● Stored items:
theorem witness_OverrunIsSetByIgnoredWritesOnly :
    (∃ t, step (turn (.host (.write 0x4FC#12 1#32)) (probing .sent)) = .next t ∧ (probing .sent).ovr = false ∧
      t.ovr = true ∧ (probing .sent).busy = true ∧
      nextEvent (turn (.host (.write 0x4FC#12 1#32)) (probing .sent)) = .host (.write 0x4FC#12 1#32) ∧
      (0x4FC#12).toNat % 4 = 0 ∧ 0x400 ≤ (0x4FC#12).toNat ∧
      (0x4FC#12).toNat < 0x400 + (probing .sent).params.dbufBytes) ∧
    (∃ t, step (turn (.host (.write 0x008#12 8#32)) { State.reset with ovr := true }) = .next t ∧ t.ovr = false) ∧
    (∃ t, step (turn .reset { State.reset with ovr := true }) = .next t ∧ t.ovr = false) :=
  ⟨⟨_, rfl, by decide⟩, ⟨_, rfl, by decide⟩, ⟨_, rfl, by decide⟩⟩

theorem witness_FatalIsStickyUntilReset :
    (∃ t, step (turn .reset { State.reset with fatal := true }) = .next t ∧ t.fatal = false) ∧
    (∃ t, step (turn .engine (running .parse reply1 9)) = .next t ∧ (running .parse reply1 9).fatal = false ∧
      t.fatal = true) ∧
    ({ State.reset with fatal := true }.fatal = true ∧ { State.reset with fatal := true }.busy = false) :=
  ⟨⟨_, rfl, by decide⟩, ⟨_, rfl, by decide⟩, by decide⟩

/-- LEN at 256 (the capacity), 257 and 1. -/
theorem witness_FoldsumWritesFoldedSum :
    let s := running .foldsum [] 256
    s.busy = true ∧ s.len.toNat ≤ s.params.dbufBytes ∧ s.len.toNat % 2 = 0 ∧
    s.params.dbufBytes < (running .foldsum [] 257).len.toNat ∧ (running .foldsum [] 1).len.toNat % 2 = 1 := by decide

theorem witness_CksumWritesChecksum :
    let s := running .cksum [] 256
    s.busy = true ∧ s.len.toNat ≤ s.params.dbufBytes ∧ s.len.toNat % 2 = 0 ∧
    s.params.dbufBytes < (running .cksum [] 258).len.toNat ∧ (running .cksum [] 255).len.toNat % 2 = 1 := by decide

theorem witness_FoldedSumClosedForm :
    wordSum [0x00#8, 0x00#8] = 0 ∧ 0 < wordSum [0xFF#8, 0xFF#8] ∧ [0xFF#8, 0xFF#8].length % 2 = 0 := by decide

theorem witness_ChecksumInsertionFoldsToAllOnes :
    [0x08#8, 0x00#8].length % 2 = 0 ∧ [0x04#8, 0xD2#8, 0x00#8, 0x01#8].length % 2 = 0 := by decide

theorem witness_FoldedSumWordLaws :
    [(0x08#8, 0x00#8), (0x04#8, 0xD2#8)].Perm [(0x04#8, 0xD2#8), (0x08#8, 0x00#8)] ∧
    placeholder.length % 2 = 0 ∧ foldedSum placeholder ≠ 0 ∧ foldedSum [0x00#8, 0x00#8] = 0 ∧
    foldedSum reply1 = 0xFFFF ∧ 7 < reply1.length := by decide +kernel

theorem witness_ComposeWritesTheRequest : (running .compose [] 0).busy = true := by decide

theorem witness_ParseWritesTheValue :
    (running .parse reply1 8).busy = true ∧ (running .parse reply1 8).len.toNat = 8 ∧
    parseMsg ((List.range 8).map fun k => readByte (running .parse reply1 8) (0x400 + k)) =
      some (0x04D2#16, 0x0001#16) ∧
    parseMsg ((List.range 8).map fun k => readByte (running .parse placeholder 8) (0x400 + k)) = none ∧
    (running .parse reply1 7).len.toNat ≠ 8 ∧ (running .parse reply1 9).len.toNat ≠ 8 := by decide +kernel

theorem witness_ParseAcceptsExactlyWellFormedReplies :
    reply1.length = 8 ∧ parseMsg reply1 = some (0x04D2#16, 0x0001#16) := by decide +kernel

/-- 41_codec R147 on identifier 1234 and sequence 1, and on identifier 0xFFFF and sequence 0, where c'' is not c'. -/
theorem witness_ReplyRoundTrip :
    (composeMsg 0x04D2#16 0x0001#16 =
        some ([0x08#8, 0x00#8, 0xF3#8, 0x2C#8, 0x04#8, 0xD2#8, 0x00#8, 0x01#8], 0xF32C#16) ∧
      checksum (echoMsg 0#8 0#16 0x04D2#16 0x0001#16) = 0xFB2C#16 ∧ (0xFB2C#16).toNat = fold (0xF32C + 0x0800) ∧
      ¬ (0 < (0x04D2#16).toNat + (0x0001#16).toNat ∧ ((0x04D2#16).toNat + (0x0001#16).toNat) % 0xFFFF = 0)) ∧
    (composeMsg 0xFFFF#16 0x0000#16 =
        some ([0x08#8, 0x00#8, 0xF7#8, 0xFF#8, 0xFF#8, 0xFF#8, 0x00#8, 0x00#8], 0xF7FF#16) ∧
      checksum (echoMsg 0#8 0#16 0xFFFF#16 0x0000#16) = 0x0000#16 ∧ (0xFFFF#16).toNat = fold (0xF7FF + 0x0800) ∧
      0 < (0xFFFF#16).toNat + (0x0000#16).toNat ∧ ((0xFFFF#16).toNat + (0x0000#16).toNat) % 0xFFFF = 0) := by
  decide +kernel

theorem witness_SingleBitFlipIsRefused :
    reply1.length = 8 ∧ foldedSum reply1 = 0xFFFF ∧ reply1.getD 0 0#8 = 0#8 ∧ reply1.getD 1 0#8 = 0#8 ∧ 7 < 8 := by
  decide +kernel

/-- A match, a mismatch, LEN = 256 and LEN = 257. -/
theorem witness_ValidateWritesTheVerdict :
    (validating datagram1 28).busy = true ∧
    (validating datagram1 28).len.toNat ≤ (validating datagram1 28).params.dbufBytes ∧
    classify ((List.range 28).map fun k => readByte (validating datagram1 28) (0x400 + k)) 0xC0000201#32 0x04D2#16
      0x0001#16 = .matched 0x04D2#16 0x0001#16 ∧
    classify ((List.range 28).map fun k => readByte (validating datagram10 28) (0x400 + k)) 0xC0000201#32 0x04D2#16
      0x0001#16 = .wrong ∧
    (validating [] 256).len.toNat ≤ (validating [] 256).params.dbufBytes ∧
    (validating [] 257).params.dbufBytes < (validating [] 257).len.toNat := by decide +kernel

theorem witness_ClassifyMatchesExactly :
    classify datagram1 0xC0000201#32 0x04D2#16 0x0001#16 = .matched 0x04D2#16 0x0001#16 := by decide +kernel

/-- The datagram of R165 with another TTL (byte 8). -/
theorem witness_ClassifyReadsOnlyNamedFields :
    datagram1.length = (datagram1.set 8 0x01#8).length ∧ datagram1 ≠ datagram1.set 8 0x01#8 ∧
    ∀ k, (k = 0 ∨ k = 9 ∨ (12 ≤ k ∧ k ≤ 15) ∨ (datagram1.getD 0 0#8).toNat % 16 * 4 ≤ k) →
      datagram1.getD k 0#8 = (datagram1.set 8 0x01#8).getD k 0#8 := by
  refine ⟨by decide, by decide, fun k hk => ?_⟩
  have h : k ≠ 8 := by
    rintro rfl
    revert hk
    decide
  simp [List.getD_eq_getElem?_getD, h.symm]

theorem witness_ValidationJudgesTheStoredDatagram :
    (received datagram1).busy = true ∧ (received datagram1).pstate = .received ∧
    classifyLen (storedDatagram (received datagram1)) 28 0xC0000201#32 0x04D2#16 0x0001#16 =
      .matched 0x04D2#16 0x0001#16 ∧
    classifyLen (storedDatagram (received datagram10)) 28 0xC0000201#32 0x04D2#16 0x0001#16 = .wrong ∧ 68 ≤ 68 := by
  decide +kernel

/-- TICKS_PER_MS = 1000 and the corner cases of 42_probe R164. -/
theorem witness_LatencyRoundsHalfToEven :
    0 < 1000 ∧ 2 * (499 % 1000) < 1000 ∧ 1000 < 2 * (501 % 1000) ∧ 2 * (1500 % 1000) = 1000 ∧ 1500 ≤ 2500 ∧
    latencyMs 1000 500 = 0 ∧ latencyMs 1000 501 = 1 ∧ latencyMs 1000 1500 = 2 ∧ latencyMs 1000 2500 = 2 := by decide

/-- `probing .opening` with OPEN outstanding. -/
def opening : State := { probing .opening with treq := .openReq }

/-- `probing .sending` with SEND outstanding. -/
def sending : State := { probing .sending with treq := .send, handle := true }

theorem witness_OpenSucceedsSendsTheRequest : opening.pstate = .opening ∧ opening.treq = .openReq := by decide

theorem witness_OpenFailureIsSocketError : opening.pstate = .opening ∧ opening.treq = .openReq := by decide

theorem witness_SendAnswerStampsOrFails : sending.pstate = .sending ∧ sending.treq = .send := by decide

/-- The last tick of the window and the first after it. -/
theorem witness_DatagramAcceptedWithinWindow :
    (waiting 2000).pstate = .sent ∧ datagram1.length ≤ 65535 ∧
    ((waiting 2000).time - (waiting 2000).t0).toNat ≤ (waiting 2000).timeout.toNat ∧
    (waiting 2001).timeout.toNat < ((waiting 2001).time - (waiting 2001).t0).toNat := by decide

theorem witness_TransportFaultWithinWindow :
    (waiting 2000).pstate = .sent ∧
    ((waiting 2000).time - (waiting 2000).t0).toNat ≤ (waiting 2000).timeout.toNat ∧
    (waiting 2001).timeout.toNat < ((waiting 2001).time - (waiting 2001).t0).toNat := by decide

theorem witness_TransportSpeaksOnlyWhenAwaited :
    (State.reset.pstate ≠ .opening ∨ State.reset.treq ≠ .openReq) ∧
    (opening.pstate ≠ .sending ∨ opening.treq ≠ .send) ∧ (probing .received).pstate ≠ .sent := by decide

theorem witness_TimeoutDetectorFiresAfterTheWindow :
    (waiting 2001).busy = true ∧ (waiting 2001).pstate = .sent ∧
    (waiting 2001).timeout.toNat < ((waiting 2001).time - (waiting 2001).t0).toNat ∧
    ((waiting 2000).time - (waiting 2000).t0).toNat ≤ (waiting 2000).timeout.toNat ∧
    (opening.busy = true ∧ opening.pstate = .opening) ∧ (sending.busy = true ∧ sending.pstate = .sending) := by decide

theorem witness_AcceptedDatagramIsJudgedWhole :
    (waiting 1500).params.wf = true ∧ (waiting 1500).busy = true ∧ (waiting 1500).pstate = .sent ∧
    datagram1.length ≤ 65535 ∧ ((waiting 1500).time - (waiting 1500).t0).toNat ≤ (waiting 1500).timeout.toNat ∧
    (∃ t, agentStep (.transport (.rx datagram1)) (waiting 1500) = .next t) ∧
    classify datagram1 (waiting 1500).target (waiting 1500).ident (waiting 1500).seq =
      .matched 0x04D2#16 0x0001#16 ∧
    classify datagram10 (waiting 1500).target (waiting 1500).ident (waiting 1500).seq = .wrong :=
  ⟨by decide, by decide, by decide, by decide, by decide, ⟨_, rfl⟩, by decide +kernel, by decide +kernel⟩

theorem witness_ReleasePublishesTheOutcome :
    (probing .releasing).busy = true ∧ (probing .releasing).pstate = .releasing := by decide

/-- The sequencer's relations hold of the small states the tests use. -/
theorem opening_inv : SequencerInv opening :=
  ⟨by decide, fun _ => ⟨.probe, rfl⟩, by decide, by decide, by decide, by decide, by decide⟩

● PROBLEM TO SOLVE: Give the exact lines, and only those, from the line containing "[(0x08#8, 0x00#8), (0x04#8, 0xD2#8)].Perm" through the line containing "foldedSum reply1 = 0xFFFF ∧ 7" in the entries above.

● RESPONSE TO THIS EXERCISE:
    [(0x08#8, 0x00#8), (0x04#8, 0xD2#8)].Perm [(0x04#8, 0xD2#8), (0x08#8, 0x00#8)] ∧
    placeholder.length % 2 = 0 ∧ foldedSum placeholder ≠ 0 ∧ foldedSum [0x00#8, 0x00#8] = 0 ∧
    foldedSum reply1 = 0xFFFF ∧ 7 < reply1.length := by decide +kernel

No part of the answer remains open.